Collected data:
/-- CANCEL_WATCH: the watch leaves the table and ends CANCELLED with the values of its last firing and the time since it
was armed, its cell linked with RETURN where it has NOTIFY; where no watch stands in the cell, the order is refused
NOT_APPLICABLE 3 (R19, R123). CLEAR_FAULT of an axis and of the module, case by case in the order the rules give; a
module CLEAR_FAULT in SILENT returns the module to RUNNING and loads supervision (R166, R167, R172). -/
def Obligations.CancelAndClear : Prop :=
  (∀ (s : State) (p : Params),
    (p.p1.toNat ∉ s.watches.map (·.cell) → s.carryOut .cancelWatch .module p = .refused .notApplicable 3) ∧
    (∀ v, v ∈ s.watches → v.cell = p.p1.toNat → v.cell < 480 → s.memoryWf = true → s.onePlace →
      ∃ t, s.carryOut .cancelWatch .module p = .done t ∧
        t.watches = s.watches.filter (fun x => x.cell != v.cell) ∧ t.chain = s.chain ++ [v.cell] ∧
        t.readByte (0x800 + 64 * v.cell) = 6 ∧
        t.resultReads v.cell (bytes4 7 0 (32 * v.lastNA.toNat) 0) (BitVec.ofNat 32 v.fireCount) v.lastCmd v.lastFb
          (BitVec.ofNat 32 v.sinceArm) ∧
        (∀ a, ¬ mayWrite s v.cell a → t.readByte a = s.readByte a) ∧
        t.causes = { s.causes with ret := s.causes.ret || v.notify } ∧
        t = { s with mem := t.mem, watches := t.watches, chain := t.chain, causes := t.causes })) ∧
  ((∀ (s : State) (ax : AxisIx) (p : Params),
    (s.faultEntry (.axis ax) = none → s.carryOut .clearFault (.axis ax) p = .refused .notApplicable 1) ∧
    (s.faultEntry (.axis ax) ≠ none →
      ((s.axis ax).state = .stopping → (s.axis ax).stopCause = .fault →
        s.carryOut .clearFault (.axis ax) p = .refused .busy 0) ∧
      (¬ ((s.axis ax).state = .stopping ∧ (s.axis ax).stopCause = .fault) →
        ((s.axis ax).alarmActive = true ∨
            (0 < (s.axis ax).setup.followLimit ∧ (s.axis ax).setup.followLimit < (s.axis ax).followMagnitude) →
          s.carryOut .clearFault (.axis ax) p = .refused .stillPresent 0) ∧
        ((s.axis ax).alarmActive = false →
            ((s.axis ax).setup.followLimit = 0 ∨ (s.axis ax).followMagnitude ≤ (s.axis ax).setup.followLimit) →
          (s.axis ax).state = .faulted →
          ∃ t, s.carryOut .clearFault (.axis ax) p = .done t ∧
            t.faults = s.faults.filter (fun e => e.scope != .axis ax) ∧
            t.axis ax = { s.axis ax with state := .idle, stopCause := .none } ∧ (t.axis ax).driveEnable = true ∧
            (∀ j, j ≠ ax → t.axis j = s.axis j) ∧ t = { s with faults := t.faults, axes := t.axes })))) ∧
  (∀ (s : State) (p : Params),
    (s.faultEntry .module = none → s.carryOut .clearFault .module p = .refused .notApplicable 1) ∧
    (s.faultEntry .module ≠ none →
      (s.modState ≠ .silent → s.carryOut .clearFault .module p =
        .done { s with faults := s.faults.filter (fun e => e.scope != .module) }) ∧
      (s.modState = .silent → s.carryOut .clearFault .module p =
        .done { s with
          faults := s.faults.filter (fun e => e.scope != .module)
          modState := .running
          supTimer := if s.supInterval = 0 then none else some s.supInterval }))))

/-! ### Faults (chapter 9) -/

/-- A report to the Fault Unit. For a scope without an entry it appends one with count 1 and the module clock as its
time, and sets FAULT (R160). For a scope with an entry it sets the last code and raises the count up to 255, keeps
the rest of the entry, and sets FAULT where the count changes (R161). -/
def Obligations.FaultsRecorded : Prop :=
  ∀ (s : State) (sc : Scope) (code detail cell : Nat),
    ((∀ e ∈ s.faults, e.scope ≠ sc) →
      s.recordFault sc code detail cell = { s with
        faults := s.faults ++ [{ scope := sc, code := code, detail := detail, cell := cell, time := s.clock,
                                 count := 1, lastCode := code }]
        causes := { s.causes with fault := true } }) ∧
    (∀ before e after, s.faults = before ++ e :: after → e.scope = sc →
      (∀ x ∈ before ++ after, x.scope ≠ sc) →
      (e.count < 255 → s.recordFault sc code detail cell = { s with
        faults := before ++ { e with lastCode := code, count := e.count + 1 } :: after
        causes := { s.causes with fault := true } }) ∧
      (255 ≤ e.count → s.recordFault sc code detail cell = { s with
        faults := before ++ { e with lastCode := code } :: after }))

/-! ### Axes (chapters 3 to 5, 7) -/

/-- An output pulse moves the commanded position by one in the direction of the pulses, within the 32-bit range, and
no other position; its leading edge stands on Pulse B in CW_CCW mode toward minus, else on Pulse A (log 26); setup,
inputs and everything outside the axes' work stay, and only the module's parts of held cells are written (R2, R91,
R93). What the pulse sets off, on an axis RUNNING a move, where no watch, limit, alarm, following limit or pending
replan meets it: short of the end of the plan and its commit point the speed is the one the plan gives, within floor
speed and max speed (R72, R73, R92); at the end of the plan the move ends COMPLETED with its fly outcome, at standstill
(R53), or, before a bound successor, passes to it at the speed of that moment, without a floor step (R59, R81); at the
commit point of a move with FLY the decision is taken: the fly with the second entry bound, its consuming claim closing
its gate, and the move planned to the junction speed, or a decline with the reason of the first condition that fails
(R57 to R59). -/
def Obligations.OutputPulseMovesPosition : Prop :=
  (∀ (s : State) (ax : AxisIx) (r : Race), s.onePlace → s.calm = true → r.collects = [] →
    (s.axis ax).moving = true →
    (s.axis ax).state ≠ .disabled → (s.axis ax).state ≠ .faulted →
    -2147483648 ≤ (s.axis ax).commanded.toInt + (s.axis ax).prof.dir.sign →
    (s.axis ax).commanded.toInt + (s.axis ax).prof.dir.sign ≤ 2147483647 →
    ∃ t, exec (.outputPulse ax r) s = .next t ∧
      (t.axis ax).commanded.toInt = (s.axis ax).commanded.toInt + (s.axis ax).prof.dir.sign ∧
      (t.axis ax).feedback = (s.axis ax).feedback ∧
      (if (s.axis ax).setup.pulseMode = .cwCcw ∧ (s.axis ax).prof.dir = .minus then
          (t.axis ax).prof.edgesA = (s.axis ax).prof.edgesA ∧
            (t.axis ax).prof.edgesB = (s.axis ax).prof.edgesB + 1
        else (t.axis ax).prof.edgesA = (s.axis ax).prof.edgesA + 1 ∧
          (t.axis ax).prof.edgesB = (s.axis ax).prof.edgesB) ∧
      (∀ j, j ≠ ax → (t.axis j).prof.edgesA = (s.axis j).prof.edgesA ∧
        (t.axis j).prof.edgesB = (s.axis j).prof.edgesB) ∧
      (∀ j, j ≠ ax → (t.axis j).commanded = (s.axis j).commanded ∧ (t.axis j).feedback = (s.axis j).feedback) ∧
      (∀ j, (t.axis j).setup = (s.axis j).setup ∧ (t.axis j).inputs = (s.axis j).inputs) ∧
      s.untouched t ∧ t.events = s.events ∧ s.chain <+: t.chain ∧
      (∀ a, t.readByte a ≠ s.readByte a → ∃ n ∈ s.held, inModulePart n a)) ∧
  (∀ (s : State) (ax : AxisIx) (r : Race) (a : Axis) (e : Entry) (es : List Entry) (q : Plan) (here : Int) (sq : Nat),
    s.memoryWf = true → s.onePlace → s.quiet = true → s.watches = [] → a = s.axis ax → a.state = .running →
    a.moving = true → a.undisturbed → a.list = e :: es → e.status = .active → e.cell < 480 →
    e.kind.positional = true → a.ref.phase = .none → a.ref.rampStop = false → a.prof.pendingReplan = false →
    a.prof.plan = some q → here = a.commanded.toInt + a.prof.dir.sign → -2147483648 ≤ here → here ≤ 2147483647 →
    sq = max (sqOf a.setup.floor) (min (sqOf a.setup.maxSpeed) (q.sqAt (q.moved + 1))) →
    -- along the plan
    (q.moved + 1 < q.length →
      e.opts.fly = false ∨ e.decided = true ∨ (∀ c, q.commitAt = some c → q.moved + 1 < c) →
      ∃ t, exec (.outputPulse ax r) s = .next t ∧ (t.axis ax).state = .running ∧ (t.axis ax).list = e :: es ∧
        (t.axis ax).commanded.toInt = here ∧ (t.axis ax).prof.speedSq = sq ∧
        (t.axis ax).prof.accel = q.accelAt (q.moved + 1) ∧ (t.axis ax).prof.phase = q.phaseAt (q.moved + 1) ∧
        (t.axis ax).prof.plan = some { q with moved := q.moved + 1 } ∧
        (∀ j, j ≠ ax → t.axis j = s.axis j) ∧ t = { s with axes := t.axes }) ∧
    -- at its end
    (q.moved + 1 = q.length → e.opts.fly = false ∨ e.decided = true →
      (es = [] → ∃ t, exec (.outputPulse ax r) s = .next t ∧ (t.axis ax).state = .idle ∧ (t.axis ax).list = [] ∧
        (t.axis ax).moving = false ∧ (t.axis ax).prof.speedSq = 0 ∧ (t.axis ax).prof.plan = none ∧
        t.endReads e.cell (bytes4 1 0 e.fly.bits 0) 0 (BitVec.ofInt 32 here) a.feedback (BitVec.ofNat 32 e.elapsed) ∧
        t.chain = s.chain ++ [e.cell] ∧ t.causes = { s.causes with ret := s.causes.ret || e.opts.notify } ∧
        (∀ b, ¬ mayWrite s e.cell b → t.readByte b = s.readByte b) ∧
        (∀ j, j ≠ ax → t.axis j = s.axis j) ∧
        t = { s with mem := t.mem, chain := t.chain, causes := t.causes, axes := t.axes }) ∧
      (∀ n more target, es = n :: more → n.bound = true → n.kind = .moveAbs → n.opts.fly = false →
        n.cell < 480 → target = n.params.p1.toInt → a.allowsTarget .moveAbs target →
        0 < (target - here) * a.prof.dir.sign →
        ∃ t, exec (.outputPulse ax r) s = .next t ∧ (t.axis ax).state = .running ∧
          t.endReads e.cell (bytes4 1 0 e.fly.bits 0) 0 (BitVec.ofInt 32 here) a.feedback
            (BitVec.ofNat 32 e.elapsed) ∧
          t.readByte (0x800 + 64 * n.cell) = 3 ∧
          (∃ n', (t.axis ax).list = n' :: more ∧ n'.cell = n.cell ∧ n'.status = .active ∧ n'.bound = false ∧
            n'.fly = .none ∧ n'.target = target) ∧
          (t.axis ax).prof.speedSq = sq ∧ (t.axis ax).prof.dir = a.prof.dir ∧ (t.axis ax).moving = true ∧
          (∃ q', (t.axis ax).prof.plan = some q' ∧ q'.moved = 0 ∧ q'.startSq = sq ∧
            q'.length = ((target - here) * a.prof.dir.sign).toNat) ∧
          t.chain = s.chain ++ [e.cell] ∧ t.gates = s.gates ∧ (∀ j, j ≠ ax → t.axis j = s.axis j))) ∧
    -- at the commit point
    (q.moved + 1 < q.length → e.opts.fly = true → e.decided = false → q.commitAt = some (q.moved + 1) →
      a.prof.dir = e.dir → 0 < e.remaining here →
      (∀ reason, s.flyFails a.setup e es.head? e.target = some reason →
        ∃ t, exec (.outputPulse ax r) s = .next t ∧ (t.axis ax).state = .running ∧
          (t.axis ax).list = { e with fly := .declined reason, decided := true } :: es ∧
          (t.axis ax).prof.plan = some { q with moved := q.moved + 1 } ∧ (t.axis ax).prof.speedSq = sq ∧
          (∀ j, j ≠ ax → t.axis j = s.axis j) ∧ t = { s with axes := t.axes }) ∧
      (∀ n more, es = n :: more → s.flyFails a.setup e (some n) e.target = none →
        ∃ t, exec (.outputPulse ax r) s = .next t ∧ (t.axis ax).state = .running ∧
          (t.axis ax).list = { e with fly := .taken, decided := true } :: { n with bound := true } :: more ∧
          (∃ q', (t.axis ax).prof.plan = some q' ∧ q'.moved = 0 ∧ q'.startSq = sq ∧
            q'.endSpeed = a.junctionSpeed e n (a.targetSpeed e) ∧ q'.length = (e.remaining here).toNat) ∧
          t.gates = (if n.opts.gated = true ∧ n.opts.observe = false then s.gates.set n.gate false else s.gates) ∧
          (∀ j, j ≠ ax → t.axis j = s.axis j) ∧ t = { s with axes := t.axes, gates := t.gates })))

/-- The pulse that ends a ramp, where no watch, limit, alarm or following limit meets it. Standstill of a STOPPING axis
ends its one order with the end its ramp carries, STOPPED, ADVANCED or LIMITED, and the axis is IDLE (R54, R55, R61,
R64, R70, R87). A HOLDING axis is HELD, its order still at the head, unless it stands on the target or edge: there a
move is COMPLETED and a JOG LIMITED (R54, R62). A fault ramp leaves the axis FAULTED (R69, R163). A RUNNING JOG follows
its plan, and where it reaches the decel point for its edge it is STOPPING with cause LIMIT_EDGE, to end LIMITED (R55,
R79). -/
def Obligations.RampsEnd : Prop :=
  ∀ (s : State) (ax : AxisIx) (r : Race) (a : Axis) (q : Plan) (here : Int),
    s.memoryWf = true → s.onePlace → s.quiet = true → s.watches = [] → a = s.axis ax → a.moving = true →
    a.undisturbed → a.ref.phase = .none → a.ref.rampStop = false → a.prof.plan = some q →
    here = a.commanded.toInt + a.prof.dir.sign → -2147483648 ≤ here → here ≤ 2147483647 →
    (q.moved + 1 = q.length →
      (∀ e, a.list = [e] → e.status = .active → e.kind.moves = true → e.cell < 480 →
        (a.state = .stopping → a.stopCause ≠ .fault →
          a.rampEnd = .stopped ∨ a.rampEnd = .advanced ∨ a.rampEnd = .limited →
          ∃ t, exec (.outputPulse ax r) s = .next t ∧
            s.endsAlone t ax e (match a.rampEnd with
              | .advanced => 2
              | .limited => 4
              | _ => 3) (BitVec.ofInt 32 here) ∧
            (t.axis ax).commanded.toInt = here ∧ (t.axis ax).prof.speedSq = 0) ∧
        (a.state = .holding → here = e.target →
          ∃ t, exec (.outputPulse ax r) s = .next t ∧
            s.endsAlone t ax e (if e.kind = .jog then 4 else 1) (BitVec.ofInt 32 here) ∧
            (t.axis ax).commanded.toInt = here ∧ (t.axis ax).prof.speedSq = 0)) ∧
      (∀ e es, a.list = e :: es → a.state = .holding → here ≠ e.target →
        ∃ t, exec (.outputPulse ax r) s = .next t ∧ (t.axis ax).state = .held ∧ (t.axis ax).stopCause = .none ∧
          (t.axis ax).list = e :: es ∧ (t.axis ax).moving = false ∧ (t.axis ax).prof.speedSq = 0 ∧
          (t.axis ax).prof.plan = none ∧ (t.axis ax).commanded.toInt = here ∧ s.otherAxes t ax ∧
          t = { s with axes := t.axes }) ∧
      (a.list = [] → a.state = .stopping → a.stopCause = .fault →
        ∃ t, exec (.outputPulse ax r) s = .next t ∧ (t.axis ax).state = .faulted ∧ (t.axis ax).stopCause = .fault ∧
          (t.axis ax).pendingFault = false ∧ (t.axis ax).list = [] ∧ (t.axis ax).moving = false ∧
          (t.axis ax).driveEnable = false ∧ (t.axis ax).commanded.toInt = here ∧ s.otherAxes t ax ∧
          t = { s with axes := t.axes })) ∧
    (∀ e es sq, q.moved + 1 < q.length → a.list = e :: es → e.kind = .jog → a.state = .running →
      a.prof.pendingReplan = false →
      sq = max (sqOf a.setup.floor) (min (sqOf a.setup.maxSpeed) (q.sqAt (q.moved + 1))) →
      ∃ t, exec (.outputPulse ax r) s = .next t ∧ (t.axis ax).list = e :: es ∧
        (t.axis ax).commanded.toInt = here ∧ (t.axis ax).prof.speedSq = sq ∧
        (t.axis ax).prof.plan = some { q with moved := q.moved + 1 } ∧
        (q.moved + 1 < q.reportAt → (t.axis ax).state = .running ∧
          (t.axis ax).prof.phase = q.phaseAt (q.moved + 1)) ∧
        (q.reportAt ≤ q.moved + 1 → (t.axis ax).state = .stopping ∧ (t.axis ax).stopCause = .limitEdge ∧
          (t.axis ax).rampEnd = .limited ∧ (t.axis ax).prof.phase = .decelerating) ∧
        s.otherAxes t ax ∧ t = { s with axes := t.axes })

==

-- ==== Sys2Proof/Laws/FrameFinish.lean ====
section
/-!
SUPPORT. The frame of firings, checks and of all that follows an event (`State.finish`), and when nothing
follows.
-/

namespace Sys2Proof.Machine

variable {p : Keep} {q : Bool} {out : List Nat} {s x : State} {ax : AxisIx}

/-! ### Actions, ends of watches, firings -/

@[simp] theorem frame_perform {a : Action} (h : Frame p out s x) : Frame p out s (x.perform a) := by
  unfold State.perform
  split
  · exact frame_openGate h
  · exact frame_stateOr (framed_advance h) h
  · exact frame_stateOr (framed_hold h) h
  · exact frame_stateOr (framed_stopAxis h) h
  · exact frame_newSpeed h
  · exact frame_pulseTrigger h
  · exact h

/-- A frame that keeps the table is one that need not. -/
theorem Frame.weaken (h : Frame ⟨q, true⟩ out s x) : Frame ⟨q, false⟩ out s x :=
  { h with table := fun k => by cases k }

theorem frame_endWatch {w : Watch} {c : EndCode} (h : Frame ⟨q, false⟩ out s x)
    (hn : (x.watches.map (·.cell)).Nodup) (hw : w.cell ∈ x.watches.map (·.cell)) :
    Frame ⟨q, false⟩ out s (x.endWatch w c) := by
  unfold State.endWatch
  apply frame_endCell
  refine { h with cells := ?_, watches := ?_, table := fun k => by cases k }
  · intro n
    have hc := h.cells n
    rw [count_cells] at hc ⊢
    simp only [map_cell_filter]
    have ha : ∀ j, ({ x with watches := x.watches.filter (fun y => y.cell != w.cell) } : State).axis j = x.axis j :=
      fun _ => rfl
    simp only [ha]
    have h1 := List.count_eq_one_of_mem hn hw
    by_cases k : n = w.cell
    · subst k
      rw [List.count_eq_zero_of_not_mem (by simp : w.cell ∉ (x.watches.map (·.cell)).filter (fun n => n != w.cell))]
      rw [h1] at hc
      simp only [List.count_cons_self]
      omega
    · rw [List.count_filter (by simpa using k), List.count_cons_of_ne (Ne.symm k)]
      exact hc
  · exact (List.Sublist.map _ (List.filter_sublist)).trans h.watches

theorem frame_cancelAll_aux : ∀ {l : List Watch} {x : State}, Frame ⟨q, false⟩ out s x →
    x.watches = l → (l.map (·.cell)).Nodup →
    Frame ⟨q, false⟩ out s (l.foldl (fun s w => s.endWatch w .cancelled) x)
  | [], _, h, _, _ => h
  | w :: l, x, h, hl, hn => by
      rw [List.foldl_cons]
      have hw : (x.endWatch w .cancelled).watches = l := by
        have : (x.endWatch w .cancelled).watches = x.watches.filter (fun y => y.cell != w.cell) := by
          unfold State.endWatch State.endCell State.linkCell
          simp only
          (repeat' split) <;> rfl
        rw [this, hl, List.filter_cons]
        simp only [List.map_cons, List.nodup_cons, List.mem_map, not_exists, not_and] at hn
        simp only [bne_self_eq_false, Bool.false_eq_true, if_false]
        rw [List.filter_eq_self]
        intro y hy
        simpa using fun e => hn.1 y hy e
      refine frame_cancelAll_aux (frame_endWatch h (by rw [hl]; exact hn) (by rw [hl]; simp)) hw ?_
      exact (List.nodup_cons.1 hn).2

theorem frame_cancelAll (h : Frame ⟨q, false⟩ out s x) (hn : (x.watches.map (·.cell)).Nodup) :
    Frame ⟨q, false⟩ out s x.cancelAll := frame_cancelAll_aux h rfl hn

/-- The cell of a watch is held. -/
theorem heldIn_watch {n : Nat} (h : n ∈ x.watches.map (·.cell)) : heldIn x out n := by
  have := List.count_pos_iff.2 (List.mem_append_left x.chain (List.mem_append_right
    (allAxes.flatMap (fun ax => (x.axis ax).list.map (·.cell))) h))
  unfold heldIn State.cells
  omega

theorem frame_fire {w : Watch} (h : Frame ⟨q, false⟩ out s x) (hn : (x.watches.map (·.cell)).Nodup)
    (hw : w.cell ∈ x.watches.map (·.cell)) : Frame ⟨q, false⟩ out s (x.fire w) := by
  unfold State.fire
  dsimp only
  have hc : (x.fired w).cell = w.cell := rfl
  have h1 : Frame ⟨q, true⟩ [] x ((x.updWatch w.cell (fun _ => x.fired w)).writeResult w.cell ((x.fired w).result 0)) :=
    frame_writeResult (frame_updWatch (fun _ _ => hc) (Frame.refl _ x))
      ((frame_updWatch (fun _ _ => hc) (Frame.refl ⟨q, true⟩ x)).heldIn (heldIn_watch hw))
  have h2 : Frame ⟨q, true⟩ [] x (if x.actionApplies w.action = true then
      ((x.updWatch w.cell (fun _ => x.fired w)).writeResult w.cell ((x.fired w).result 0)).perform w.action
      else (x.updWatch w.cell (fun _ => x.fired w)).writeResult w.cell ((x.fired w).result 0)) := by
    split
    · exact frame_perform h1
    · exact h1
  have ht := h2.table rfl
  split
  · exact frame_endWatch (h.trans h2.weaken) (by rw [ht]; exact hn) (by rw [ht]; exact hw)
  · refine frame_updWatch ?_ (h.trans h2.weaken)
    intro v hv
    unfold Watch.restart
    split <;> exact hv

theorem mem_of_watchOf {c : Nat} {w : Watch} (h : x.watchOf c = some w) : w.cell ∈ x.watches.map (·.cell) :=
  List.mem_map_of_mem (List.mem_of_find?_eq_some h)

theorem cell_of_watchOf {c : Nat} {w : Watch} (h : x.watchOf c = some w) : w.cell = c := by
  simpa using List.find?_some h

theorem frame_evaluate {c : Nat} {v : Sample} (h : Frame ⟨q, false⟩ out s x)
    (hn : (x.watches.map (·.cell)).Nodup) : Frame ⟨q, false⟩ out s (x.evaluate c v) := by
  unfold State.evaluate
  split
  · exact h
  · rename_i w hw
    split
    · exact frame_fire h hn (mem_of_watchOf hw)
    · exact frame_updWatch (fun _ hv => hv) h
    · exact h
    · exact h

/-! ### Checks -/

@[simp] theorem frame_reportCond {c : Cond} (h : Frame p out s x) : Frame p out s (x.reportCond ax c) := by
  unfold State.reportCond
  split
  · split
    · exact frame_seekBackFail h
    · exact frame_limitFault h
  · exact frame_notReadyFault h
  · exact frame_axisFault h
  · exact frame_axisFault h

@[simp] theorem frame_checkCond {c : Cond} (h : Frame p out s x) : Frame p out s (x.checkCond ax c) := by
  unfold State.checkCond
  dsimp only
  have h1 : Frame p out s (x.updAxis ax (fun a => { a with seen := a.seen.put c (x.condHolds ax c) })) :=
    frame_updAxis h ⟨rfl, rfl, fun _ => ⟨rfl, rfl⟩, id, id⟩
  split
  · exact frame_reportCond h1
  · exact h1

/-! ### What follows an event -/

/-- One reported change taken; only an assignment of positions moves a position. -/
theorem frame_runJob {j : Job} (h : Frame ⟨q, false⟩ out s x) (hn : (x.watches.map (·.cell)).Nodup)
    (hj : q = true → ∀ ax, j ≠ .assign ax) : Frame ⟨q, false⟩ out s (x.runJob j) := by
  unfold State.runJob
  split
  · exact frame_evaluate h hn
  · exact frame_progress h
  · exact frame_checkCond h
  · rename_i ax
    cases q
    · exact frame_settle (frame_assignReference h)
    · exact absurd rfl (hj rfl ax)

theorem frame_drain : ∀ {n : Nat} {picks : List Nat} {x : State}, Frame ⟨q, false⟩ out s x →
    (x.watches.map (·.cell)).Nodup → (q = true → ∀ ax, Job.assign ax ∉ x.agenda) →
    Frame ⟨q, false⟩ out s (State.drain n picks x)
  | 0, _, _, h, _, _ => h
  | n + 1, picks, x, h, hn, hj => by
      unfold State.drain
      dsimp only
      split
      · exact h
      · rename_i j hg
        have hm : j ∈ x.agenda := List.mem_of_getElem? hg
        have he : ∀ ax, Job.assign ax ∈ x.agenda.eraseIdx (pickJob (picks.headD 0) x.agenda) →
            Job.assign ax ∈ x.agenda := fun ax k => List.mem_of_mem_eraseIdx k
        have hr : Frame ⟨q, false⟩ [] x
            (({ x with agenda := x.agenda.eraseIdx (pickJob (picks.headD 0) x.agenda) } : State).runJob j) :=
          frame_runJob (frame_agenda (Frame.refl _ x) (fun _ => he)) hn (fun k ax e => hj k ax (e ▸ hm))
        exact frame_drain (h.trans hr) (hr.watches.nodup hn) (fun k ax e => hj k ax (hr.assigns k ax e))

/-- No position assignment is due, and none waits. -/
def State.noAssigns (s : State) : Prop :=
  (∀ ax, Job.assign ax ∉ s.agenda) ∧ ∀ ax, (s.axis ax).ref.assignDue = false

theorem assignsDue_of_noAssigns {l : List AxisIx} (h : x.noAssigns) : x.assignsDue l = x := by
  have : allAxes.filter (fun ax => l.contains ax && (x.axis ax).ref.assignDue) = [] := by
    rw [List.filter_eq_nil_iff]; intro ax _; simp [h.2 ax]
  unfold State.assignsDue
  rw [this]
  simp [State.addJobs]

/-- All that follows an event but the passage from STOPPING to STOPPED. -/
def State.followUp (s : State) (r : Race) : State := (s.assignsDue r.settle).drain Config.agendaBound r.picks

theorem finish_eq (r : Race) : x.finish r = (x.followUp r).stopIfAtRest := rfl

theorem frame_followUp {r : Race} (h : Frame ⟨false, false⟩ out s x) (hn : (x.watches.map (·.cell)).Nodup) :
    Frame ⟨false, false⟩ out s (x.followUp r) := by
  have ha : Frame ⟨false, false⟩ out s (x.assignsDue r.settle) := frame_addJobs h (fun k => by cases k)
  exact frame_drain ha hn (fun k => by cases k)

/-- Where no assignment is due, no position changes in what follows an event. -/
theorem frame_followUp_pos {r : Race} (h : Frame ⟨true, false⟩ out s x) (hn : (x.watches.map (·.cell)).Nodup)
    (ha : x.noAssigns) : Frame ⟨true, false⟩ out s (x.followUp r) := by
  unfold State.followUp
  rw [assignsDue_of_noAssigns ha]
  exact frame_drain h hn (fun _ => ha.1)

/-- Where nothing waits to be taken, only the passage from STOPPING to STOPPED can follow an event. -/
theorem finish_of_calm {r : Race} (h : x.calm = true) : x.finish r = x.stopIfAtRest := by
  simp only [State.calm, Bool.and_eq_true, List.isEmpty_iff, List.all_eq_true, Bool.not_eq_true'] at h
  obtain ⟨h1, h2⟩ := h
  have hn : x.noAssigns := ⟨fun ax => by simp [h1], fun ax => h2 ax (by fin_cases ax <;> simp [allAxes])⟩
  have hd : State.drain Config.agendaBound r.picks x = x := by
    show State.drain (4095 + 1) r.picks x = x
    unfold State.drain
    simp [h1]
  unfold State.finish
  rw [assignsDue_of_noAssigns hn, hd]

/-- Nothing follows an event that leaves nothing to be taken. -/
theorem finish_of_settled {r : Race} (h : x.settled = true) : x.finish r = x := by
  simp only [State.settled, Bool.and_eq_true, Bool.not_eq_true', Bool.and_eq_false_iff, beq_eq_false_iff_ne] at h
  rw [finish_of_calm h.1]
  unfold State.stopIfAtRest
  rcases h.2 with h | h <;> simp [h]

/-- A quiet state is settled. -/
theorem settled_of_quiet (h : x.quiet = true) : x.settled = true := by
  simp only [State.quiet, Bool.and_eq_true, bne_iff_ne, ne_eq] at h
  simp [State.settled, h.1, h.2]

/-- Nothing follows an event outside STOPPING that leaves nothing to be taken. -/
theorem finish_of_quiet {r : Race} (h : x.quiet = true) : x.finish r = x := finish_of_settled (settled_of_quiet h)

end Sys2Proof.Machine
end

- TASK TO CARRY OUT
Reproduce the lines of the entries above from the one with "its gate, and" to the one with "else (t.axis ax).prof.edgesA", both included, exactly and without any other line.

- ANSWER TO THIS EXERCISE
its gate, and the move planned to the junction speed, or a decline with the reason of the first condition that fails
(R57 to R59). -/
def Obligations.OutputPulseMovesPosition : Prop :=
  (∀ (s : State) (ax : AxisIx) (r : Race), s.onePlace → s.calm = true → r.collects = [] →
    (s.axis ax).moving = true →
    (s.axis ax).state ≠ .disabled → (s.axis ax).state ≠ .faulted →
    -2147483648 ≤ (s.axis ax).commanded.toInt + (s.axis ax).prof.dir.sign →
    (s.axis ax).commanded.toInt + (s.axis ax).prof.dir.sign ≤ 2147483647 →
    ∃ t, exec (.outputPulse ax r) s = .next t ∧
      (t.axis ax).commanded.toInt = (s.axis ax).commanded.toInt + (s.axis ax).prof.dir.sign ∧
      (t.axis ax).feedback = (s.axis ax).feedback ∧
      (if (s.axis ax).setup.pulseMode = .cwCcw ∧ (s.axis ax).prof.dir = .minus then
          (t.axis ax).prof.edgesA = (s.axis ax).prof.edgesA ∧
            (t.axis ax).prof.edgesB = (s.axis ax).prof.edgesB + 1
        else (t.axis ax).prof.edgesA = (s.axis ax).prof.edgesA + 1 ∧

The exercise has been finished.